Why Supervisors Need Clear, Written AI Rules Now
Three pressures underscore the need for clarity:
Widespread usage – With AI adoption approaching ubiquity among students, uncertainty about acceptable uses breeds confusion. Without explicit guidance, some students may use AI for tasks that examiners consider misconduct.
Uneven enforcement – Policies vary widely by department. Columbia University’s provost states that AI use in assignments or exams is prohibited unless instructors explicitly permit it. UCLA’s Teaching & Learning Center offers sample policies ranging from outright prohibition to limited use with citation. Such divergence leaves students guessing.
Privacy and data risk – Harvard IT warns users not to input confidential or regulated information into generative AI tools, noting that outputs may be inaccurate and that users are responsible for published content. MSU’s guidelines and Leeds’s supervisor page echo this caution, advising the use of institution‑approved tools and recorded approvals.
Detection technologies cannot substitute for judgement. Turnitin emphasises that its AI writing indicator is a single data point; educators should not treat the percentage as a verdict. Instead, suspicion should prompt conversation and evidence gathering.
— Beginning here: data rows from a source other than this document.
/-- The whole package. -/
structure State where
  variant : Variant
  boot : Boot
  /-- `PRIME` has restored the underpainting: its step 3 has ended (R347, R348) -/
  restored : Bool
  /-- a lifecycle transition that waits for the wipes: the fuses that it will burn (R355) -/
  burn : Option Fuses
  /-- canvas ticks since tick 0 of `PRIME`, steps of canvas time not counted (R27) -/
  ticks : Nat
  /-- canvas time (R25) -/
  canvas : Nat
  /-- canvas time of the next tick, after a step (R35) -/
  canvasNext : Option Nat
  /-- the sector anchor tick (R55), by slice -/
  anchors : Store Nat
  /-- registers of the pages, by page key × 4096 + offset -/
  regs : Store Word
  /-- what an RO field shows in this tick (R8) -/
  shown : Shown
  /-- bits of W1C fields that hardware has set in this tick, by register (R8) -/
  setNow : Store Word
  /-- writes of this tick that have changed RWC fields, newest first (R378) -/
  rwcNow : List RwcWrite
  /-- compared outputs that the instruction in progress has used, of cores that await an injected difference (R164, R368) -/
  outputs : List (Nat × Nat × Nat)
  /-- writes that this tick has performed at the banks' ports of Easel and the cores: panel, port, word (R221) -/
  bankWrites : List (Nat × Nat × Nat)
  /-- `DUE` of each writing panel, by page key × 8 + panel (R41) -/
  dues : Store Word
  /-- memory of every panel as tagged words, by panel × 2^45 + address / 8 (R169, R375) -/
  mem : Store TWord
  /-- words that read uncorrectable (R228); lines poisoned in DRAM (R240) -/
  badWords : List Nat
  poisoned : List Nat
  /-- bit errors in the arrays of the panels that no read has corrected (R226) -/
  flips : List Flip
  seq : Nat
  flight : List Transfer
  twq : List Queued
  waiting : List Queued
  events : List EventTransfer
  /-- event controllers: by (panel × 2 + table) × 1024 + source (R206) -/
  evArrived : Store Bool
  evPend : Store Bool
  evServ : Store Bool
  alarms : Store Nat
  syncRun : Nat
  syncBad : Nat
  /-- tick of the last change of `FREQ_ADJ`, and the adjustment that the discipline slews to (R30) -/
  lastAdj : Nat
  adjGoal : Int
  /-- the bit of the frame on `CANVAS_SYNC_OUT`, and the frame (R33) -/
  syncOut : Option (Nat × BitVec 128)
  evtLow : BitVec 16
  convs : Store Conv
  /-- trigger sources seen at this tick, or registered for the next one -/
  seen : List Seen
  monitors : Store Monitor
  cmps : Store Comparator
  sweeps : Store Sweep
  pairs : Store Pair
  trips : Store Trip
  slots : Store LoopSlot
  /-- reference tick last granted by each engine, plus one (R138) -/
  engines : Store Nat
  /-- the tick at which each ring last drove the freeze line of its sector, by sector × 16 + converter (R66) -/
  freezeLines : Store Nat
  threads : Store Thread
  cores : Store Core
  panels : Store Panel
  /-- direction counters, by core × 8192 + index (R157) -/
  counters : Store Nat
  dmas : Store Dma
  timers : Store Timer
  stencils : Store Stencil
  /-- the stencil pins of each sector as they stood before the last three stencil-clock edges, newest first (R269) -/
  pads : Store (List Pads)
  intents : Store Intent
  budgets : Store Budget
  ports : Store EthPort
  journals : Store Journal
  handovers : Store Handover
  slotA : Option Painting
  slotB : Option Painting
  commit : Option Commit
  supply : Supply
  fuses : Fuses
  /-- header facts of the running image: version, key hash, debug-key hash -/
  image : Option (Nat × BitVec 384 × BitVec 384)
  challenge : Bool
  /-- sensors whose response was the last to start (R357) -/
  tamperBusy : BitVec 6
  jtag : Jtag
  resetPinLow : Bool
  /-- the model's own counter of free values taken (assumption 2) -/
  free : Nat
  /-- pages whose block a host error has made unpredictable (R3, R4; assumption 8) -/
  upset : List Nat
  pending : List Instr
  deriving DecidableEq, Repr

/-- Why a command stops the run. No command does: where the spec leaves a result open, it is free (assumption 8), and
the run goes on. Safe. -/
inductive Fault where
  deriving DecidableEq, Repr

/-- Why a command has no meaning. -/
inductive Refusal where
  /-- The command has no meaning in this model. Raised by no command: every row of the table has its meaning. Safe. -/
  | notModelled (mnemonic : String)
  deriving DecidableEq, Repr

/-- Tick 0 of `PRIME` of a blank KV720-8 after its supply ramp (R25, R331, R338, R347; assumptions 1 and 5). -/
def State.reset : State where
  variant := .kv8
  boot := .priming
  restored := false
  burn := none
  ticks := 0
  canvas := 0
  canvasNext := none
  anchors := []
  regs := []
  shown := {}
  setNow := []
  rwcNow := []
  outputs := []
  bankWrites := []
  dues := []
  mem := []
  badWords := []
  poisoned := []
  flips := []
  seq := 0
  flight := []
  twq := []
  waiting := []
  events := []
  evArrived := []
  evPend := []
  evServ := []
  alarms := []
  syncRun := 0
  syncBad := 0
  lastAdj := 0
  adjGoal := 0
  syncOut := none
  evtLow := 0
  convs := []
  seen := []
  monitors := []
  cmps := []
  sweeps := []
  pairs := []
  trips := []
  slots := []
  engines := []
  freezeLines := []
  threads := []
  cores := []
  panels := []
  counters := []
  dmas := []
  timers := []
  stencils := []
  pads := []
  intents := []
  budgets := []
  ports := []
  journals := []
  handovers := []
  slotA := none
  slotB := none
  commit := none
  supply := {}
  fuses := {}
  image := none
  challenge := false
  tamperBusy := 0
  jtag := {}
  resetPinLow := false
  free := 0
  upset := []
  pending := []

end Sys2Proof.Machine
end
For more information about AI detection, check out our guide on how professors detect AI in academic writing.
The Policy Baseline: Disclosure, Privacy, and Assessment Scope
Institutions around the world converge on three baseline requirements: disclosure, data privacy and assessment boundaries.
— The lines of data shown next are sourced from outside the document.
-- ==== Sys2Proof/Machine/Fadc.lean ====
section
/-! DEFINITION. The sample path (R53 to R69): codes, calibration, the monitor converter, and the sketchbook. -/

namespace Sys2Proof.Machine

open Sys2Proof

/-! ### Codes (R53, R54) -/

/-- The code of a differential input in nanovolts, and whether it clips. -/
def fastCode (nanovolts : Int) : Int × Bool :=
  (clampInt ((2 * (nanovolts * 2048) + 800000000) / 1600000000) (-2048) 2047,
   decide (1600000000 - 390625 < 2 * nanovolts) || decide (nanovolts < -800000000))

/-- Whether a code leaves the range limits of a converter. -/
def State.outOfRange (s : State) (pk : Nat) (code : Int) : Bool :=
  decide (s.sfld pk FADC_RANGE.HI < code) || decide (code < s.sfld pk FADC_RANGE.LO)

/-- The register value of a result with reference tick now. `RANGE` compares with the limits of this tick (assumption
94). -/
def State.resultWord (s : State) (pk : Nat) (nanovolts : Int) : Word :=
  let code := (fastCode nanovolts).1
  let clip := (fastCode nanovolts).2
  BitVec.ofNat 64 (s.canvas % 2 ^ 32 * 2 ^ 32 + s.supply.dip.toNat * 2 ^ 15
    + (s.outOfRange pk code).toNat * 2 ^ 14 + clip.toNat * 2 ^ 13 + unsign 12 code)

/-! ### Reference ticks (R55, R57, R58) -/

/-- A calibration holds the converter (R60). -/
def Conv.calibrating (v : Conv) (now : Nat) : Bool :=
  match v.calEnd with
  | some e => decide (e ≤ now + 51200)
  | none => false

/-- Whether this tick is a reference tick of a converter. -/
def State.referenceTick (s : State) (sec c : Nat) : Bool :=
  let pk := fadcPage sec c
  let v := s.conv sec c
  let start := s.fld pk FADC_SCHED.START
  let period := s.fld pk FADC_SCHED.PERIOD
  s.present sec && decide (s.mode sec ≠ PRIME) && !v.calibrating s.ticks && decide (v.schedAt < s.ticks)
    && decide (v.lastRef ≠ some s.ticks) && decide (period ≠ 0) &&
    (if s.fld pk FADC_SCHED.MODE = 1 then
      let first := Store.read 0 s.anchors sec + start
      decide (first ≤ s.ticks) && decide ((s.ticks - first) % period = 0)
    else if s.fld pk FADC_SCHED.MODE = 2 then
      let p := s.pair sec (s.fld pk FADC_SCHED.PAIR)
      let d := s.ticks - p.wrapTick
      p.running && decide (start ≤ d) && decide ((d - start) % period = 0)
    else false)

/-- The index of a reference tick in its series (R55, R124): from the wrap, or from the anchor. -/
def State.referenceIndex (s : State) (sec c : Nat) : Int :=
  let pk := fadcPage sec c
  let start : Int := s.fld pk FADC_SCHED.START
  let period : Int := s.fld pk FADC_SCHED.PERIOD
  if s.fld pk FADC_SCHED.MODE = 2 then
    ((s.ticks : Int) - (s.pair sec (s.fld pk FADC_SCHED.PAIR)).wrapTick - start) / period
  else ((s.ticks : Int) - (Store.read 0 s.anchors sec : Nat) - start) / period

/-! ### Triggers (R66) -/

/-- An armed trigger fires, with its trigger tick. -/
def State.fireRing (s : State) (sec c tick : Nat) : State :=
  let pk := fadcPage sec c
  if s.flag pk FADC_TRIG.ARM then
    let s1 := (s.setFld pk FADC_TRIG.ARM 0).setConv sec c { s.conv sec c with trigger := some tick }
    let s2 := s1.raise pk 6
    if s.flag pk FADC_TRIG.LINK_OUT then
      { s2 with freezeLines := Store.write 0 s2.freezeLines (sec * 16 + c) s.ticks }
    else s2
  else s

/-- Whether a source that is seen fires the ring of a converter (R66): the freeze line does not fire the ring that drove
it. -/
def State.listens (s : State) (e : Seen) (c : Nat) : Bool :=
  let src := s.fld (fadcPage e.sector c) FADC_TRIG.SOURCE
  let i := s.fld (fadcPage e.sector c) FADC_TRIG.INDEX
  if e.source = 0 ∨ e.source = 5 then decide (e.index = c) && (decide (e.source = 0) || decide (src = 5))
  else if src = 4 then decide (e.source = 4) && decide (e.index ≠ c)
  else decide (e.source = src) && (decide (src = 6) || decide (e.index = i))

/-- The armed rings of a sector that listen to a source fire. -/
def State.fireSeen (s : State) (e : Seen) : State :=
  (List.range 16).foldl (fun t c => if t.listens e c then t.fireRing e.sector c e.tick else t) s

/-- A source is registered: it fires the rings that listen to it at its tick, now or the next one. -/
def State.triggerAt (s : State) (e : Seen) : State :=
  let s1 := { s with seen := s.seen ++ [e] }
  if e.tick = s.ticks then s1.fireSeen e else s1

/-- A source is seen now. -/
def State.triggerSource (s : State) (sec src index : Nat) : State := s.triggerAt ⟨sec, src, index, s.ticks⟩

/-- Two of three (R115). -/
def majority (c : BitVec 16 × BitVec 16 × BitVec 16) : BitVec 16 :=
  (c.1 &&& c.2.1) ||| (c.2.1 &&& c.2.2) ||| (c.1 &&& c.2.2)

/-- Every copy changes in the same way. -/
def everyCopy (f : BitVec 16 → BitVec 16) (c : BitVec 16 × BitVec 16 × BitVec 16) : BitVec 16 × BitVec 16 × BitVec 16 :=
  (f c.1, f c.2.1, f c.2.2)

/-- One copy comes to hold a value. -/
def oneCopy (i : Nat) (x : BitVec 16) (c : BitVec 16 × BitVec 16 × BitVec 16) : BitVec 16 × BitVec 16 × BitVec 16 :=
  match i with
  | 0 => (x, c.2.1, c.2.2)
  | 1 => (c.1, x, c.2.2)
  | _ => (c.1, c.2.1, x)

/-- What one copy holds. -/
def copyOf (i : Nat) (c : BitVec 16 × BitVec 16 × BitVec 16) : BitVec 16 :=
  match i with
  | 0 => c.1
  | 1 => c.2.1
  | _ => c.2.2

/-- The voted latches of a sector (R115). -/
def Trip.vote (t : Trip) : BitVec 16 := majority t.latches

/-- The voted cycle-by-cycle trips of a sector (R115). -/
def Trip.cbc (t : Trip) : BitVec 16 := majority t.cbcs

/-- Every copy changes its cycle-by-cycle trips in the same way. -/
def Trip.setCbc (t : Trip) (f : BitVec 16 → BitVec 16) : Trip := { t with cbcs := everyCopy f t.cbcs }

/-- Every copy changes its latches in the same way. -/
def Trip.setLatches (t : Trip) (f : BitVec 16 → BitVec 16) : Trip := { t with latches := everyCopy f t.latches }

def State.latched (s : State) (sec p : Nat) : Bool := (s.trip sec).vote.getLsbD p

/-- The comparator is under check: its latches and status are kept (R76). -/
def Comparator.hidden (v : Comparator) : Bool :=
  match v.check with
  | some ch => decide (ch.step < 6)
  | none => false

/-- A source that is seen at the tick of an arming write fires it (R66). A comparator that stands outside its window is
seen as long as it does; a latch that is already set is not (assumption 95). -/
def State.seenNow (s : State) (sec c : Nat) : Bool :=
  let pk := fadcPage sec c
  let i := s.fld pk FADC_TRIG.INDEX
  s.seen.any (fun e => decide (e.sector = sec) && decide (e.tick = s.ticks) && s.listens e c)
    || (decide (s.fld pk FADC_TRIG.SOURCE = 1)
      && ((s.cmp sec i).wasAbove || (s.cmp sec i).wasBelow))

/-- An arming write of `FADC_TRIG` has been made: it unfreezes the ring, and a source seen now fires it. A trigger that
has fired and has not frozen the ring yet is given up (assumption 96). DESIGN CHOICE: the ring of an adopted page stays
frozen, since by R68 it streams again only after `EN` 0 and 1 (assumption 115). -/
def State.armRing (s : State) (sec c : Nat) : State :=
  let pk := fadcPage sec c
  let s1 := if s.flag pk FADC_RING_STATE.ADOPTED then s else s.setFld pk FADC_RING_STATE.FROZEN 0
  let s2 := s1.setConv sec c { s1.conv sec c with trigger := none, freezeAt := none }
  if s2.seenNow sec c then s2.fireRing sec c s2.ticks else s2

/-- `EN` of a ring has changed from 0 to 1 (R59, R68). DESIGN CHOICE: a trigger that has fired before is given up
(assumption 117). -/
def State.startRing (s : State) (sec c : Nat) : State :=
  let pk := fadcPage sec c
  let s1 := (s.setFld pk FADC_RING_COUNT.COUNT 0).setConv sec c
    { s.conv sec c with pack := [], line := [], trigger := none, freezeAt := none }
  if s.flag pk FADC_RING_STATE.ADOPTED then
    (s1.setFld pk FADC_RING_STATE.ADOPTED 0).setFld pk FADC_RING_STATE.FROZEN 0
  else s1

/-- Adoption of the page freezes its ring, whatever `ARM` holds; nothing more is written to it (R68). -/
def State.freezeAdopted (s : State) (pk : Nat) : State :=
  let sec := windowOf pk
  let c := pk % 4096 - 32
  let was := s.flag pk FADC_RING_STATE.FROZEN
  let s1 := (s.setFld pk FADC_RING_STATE.ADOPTED 1).setFld pk FADC_RING_STATE.FROZEN 1
  (s1.setConv sec c { s1.conv sec c with pack := [], line := [], trigger := none, freezeAt := none }).raiseIf
    (s.flag pk FADC_RING_BASE.EN && !was) pk 7

/-- `FADC_TRIG_FIRE` (R66): a write of 1 takes effect. -/
def execFadcTrigFire (sec : Slice) (c : Fin 16) (s : State) : Host.Outcome State Fault Refusal :=
  .next (s.triggerSource sec 0 c)

/-! ### The streamer (R65) -/

/-- The ring takes samples: enabled, not frozen, and the payload at which it freezes is not complete. -/
def State.streaming (s : State) (sec c : Nat) : Bool :=
  let pk := fadcPage sec c
  s.flag pk FADC_RING_BASE.EN && !s.flag pk FADC_RING_STATE.FROZEN &&
    (match (s.conv sec c).freezeAt with
     | some j => decide (s.fld pk FADC_RING_COUNT.COUNT < 5 * (j + 1))
     | none => true)

/-- A payload: five samples and the lap. -/
def payloadWord (samples : List (BitVec 12)) (lap : Nat) : Word :=
  BitVec.ofNat 64 ((samples.zipIdx.map (fun e => e.1.toNat * 2 ^ (12 * e.2))).sum + lap % 16 * 2 ^ 60)

/-- A sample enters the streamer three ticks after its reference tick (R56, R65, R66). -/
def State.stream (s : State) (sec c ref : Nat) (code : BitVec 12) : State :=
  let pk := fadcPage sec c
  if s.streaming sec c = false then s
  else
    let k := s.fld pk FADC_RING_COUNT.COUNT
    let room := s.fld pk FADC_RING_SIZE.SIZE * 128 / 8
    if room = 0 then s.err pk
    else
      let v := s.conv sec c
      let s1 := s.setFld pk FADC_RING_COUNT.COUNT (k + 1)
      let hit := match v.trigger with | some t => decide (t ≤ ref) | none => false
      let s2 := if hit then s1.setFld pk FADC_TRIG_SAMPLE.SAMPLE k else s1
      let freezeAt := if hit then some (k / 5 + s.fld pk FADC_TRIG.POST) else v.freezeAt
      let trigger := if hit then none else v.trigger
      let pack := v.pack ++ [code]
      if k % 5 = 4 then
        s2.setConv sec c { v with trigger := trigger, freezeAt := freezeAt, pack := [],
                                  line := v.line ++ [(k / 5, payloadWord pack (k / 5 / room))] }
      else s2.setConv sec c { v with trigger := trigger, freezeAt := freezeAt, pack := pack }

/-- A line's payloads, and whether the line is to be written now. -/
def nextLine (v : Conv) : List (Nat × Word) × Bool :=
  match v.line with
  | [] => ([], false)
  | (j, _) :: _ =>
    let l := v.line.takeWhile (fun e => decide (e.1 / 16 = j / 16))
    (l, l.any (fun e => decide (e.1 % 16 = 15) || decide (v.freezeAt = some e.1)))

/-- The ring's owner can take a line: it is not at rest, and the line lies in its DRAM (R67). -/
def State.ringReaches (s : State) (pk addr : Nat) : Bool :=
  let p := s.holder pk
  decide (s.mode p ≠ REST) && decide (dramBase ≤ addr) && decide (addr < 2 * dramBase) && s.dramThere p addr

/-- `STREAM_PAYLOAD` (R65 to R67): the oldest complete line is written, or dropped. DESIGN CHOICE: of a line in whose
middle an arming write has let the ring go on, the payloads after the freeze point are written (assumption 118). -/
def execStreamPayload (sec : Slice) (c : Fin 16) (accepted : Bool) (s : State) :
    Host.Outcome State Fault Refusal :=
  let pk := fadcPage sec c
  let v := s.conv sec c
  let (l, go) := nextLine v
  let room := s.fld pk FADC_RING_SIZE.SIZE * 128 / 8
  let base := s.fld pk FADC_RING_BASE.ADDR * 128
  if go = false ∨ room = 0 then .next s
  else
    let last := l.any (fun e => decide (v.freezeAt = some e.1))
    let first := match l with | e :: _ => e.1 | [] => 0
    let s1 := s.setConv sec c { v with line := v.line.drop l.length }
    let kept := accepted && s.ringReaches pk (base + first % room * 8)
    let s2 :=
      if kept then
        let s0 := if s.holder pk = sec.val then s1 else s1.noteBulk (s.holder pk)
        let s3 := l.foldl (fun t e => t.putMem (s.holder pk) (base + e.1 % room * 8) (raw e.2)) s0
        if last then
          (List.range (15 - (first + l.length - 1) % 16)).foldl
            (fun t i => t.putMem (s.holder pk) (base + (first + l.length + i) % room * 8) (raw 0)) s3
        else s3
      else (s1.count pk FADC_RING_DROPPED.DROPPED l.length).raise pk 8
    .next (if last then
      ((s2.setFld pk FADC_RING_STATE.FROZEN 1).setConv sec c
        { s2.conv sec c with freezeAt := none }).raise pk 7 else s2)

/-- `FADC_RING_DROPPED_CLR` (R59). -/
def execFadcRingDroppedClr (ag : Agent) (sec : Slice) (c : Fin 16) (s : State) :
    Host.Outcome State Fault Refusal :=
  .next (s.writeBy ag (fadcPage sec c) 0x170 (fun t => t.setFld (fadcPage sec c) FADC_RING_DROPPED.DROPPED 0))

/-! ### Results reach the page (R56): what the tick does for the sample path -/

/-- One result on its way: its events at T + 2, the register and the streamer at T + 3 (R54, R56, R66). -/
def State.landOne (s : State) (sec c : Nat) (x : Nat × Word) : State :=
  let pk := fadcPage sec c
  if s.ticks = x.1 + 2 then
    let range := bits x.2 14 14 = 1
    let s1 := (s.raiseIf (bits x.2 13 13 = 1) pk 0).raiseIf range pk 1
    if range then s1.triggerSource sec 5 c else s1
  else if x.1 + 3 ≤ s.ticks then (s.setReg pk 0x108 x.2).stream sec c x.1 (BitVec.ofNat 12 x.2.toNat)
  else s

/-- The results of a converter that are on their way (R56, R58). -/
def State.landResult (s : State) (sec c : Nat) : State :=
  let l := (s.conv sec c).handed
  let s1 := s.setConv sec c { s.conv sec c with handed := l.filter (fun x => decide (s.ticks < x.1 + 3)) }
  l.foldl (fun t x => t.landOne sec c x) s1

/-- The freeze line of a sector fires the other rings that listen to it in the tick after a ring drove it (R66). -/
def State.freezeLine (s : State) (driver : Nat) : State :=
  let t := Store.read 0 s.freezeLines driver
  if t + 1 = s.ticks ∧ t ≠ 0 then s.triggerSource (driver / 16) 4 (driver % 16) else s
Disclosure and Approval Conventions for Doctoral Work
PhD supervisors should set explicit rules and require written disclosure where use is allowed
Columbia’s policy states that, unless a course instructor clearly grants permission, using generative AI for assignments or exams is prohibited and any use must be disclosed.
UCLA encourages instructors to draft syllabus statements specifying whether AI can be used and how to cite it.
Leeds’s supervisor guidance instructs supervisors to inform postgraduate researchers about university policies, discuss which tasks fall into “green,” “amber” or “red” categories, and record agreed AI use in supervision meeting notes.
Princeton goes further in some units, requiring a generative-AI statement on the thesis cover page and a record of prompts and outputs in appendices, which gives supervisors a concrete template to request and review.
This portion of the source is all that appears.